=== Section Start ===

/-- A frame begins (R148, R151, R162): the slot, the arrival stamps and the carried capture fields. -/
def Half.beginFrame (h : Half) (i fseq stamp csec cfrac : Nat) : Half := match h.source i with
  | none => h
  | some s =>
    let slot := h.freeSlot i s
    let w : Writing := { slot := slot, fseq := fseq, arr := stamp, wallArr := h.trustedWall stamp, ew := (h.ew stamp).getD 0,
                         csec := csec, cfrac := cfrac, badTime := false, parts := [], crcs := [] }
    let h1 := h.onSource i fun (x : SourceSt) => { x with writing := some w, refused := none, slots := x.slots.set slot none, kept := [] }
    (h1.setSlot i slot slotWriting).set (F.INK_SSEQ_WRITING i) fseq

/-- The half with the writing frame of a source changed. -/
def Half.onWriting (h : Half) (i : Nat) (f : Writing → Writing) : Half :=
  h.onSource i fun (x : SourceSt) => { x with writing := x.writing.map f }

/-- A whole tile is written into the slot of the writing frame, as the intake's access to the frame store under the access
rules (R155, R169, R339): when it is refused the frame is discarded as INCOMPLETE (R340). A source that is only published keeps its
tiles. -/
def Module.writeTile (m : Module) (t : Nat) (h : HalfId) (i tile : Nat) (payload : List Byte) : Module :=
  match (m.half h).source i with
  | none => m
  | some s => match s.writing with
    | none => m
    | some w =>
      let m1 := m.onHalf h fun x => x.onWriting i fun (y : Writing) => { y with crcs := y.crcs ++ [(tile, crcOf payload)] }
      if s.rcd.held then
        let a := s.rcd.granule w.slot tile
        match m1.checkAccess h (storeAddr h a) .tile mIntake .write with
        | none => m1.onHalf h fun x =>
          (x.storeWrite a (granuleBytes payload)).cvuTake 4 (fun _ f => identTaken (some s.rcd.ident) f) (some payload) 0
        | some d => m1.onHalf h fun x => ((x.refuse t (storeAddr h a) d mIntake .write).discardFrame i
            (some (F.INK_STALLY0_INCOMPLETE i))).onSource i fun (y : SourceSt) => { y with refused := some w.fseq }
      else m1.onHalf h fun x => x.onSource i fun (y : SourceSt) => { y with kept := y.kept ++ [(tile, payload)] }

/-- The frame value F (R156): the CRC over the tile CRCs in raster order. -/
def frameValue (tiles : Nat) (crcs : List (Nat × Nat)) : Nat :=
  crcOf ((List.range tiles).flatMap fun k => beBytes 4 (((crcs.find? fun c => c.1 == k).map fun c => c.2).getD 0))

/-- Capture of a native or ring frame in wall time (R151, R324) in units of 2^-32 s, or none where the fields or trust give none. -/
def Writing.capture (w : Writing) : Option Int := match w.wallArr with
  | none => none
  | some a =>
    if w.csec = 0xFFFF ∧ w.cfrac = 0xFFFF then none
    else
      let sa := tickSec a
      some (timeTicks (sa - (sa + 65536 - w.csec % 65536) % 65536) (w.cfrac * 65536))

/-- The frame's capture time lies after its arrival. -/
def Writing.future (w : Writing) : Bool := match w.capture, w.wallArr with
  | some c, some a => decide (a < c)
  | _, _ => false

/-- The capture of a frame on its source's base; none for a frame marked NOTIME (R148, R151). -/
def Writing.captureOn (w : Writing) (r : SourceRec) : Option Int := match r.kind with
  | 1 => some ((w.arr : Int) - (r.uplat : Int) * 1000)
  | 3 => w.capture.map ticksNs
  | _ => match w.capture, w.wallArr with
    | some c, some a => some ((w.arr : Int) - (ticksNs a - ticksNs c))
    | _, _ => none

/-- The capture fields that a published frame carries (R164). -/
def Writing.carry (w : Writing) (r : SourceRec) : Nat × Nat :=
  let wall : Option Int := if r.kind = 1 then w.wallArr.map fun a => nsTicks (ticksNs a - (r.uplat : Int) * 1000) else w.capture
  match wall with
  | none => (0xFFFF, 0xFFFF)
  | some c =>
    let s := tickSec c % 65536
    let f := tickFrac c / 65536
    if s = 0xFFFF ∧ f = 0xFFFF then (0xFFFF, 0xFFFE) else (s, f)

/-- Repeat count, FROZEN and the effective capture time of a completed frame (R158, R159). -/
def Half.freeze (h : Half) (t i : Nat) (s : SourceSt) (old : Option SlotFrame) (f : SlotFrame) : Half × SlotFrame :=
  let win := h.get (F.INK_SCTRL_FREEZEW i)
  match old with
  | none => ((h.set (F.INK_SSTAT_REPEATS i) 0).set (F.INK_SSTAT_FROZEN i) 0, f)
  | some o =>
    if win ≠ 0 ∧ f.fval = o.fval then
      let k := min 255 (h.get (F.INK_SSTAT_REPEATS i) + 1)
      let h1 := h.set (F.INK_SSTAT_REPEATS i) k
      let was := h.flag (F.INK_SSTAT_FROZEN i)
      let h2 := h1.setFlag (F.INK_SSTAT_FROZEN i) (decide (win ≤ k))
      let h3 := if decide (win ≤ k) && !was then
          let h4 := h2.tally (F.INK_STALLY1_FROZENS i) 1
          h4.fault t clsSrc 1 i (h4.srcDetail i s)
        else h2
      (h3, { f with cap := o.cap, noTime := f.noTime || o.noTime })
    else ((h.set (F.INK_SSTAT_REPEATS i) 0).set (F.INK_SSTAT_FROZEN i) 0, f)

=== Section End ===

◆ WHAT TO DO:
What lines in the material above hold the string "that"? List them.

◆ SOLUTION:
rules (R155, R169, R339): when it is refused the frame is discarded as INCOMPLETE (R340). A source that is only published keeps its
/-- The capture fields that a published frame carries (R164). -/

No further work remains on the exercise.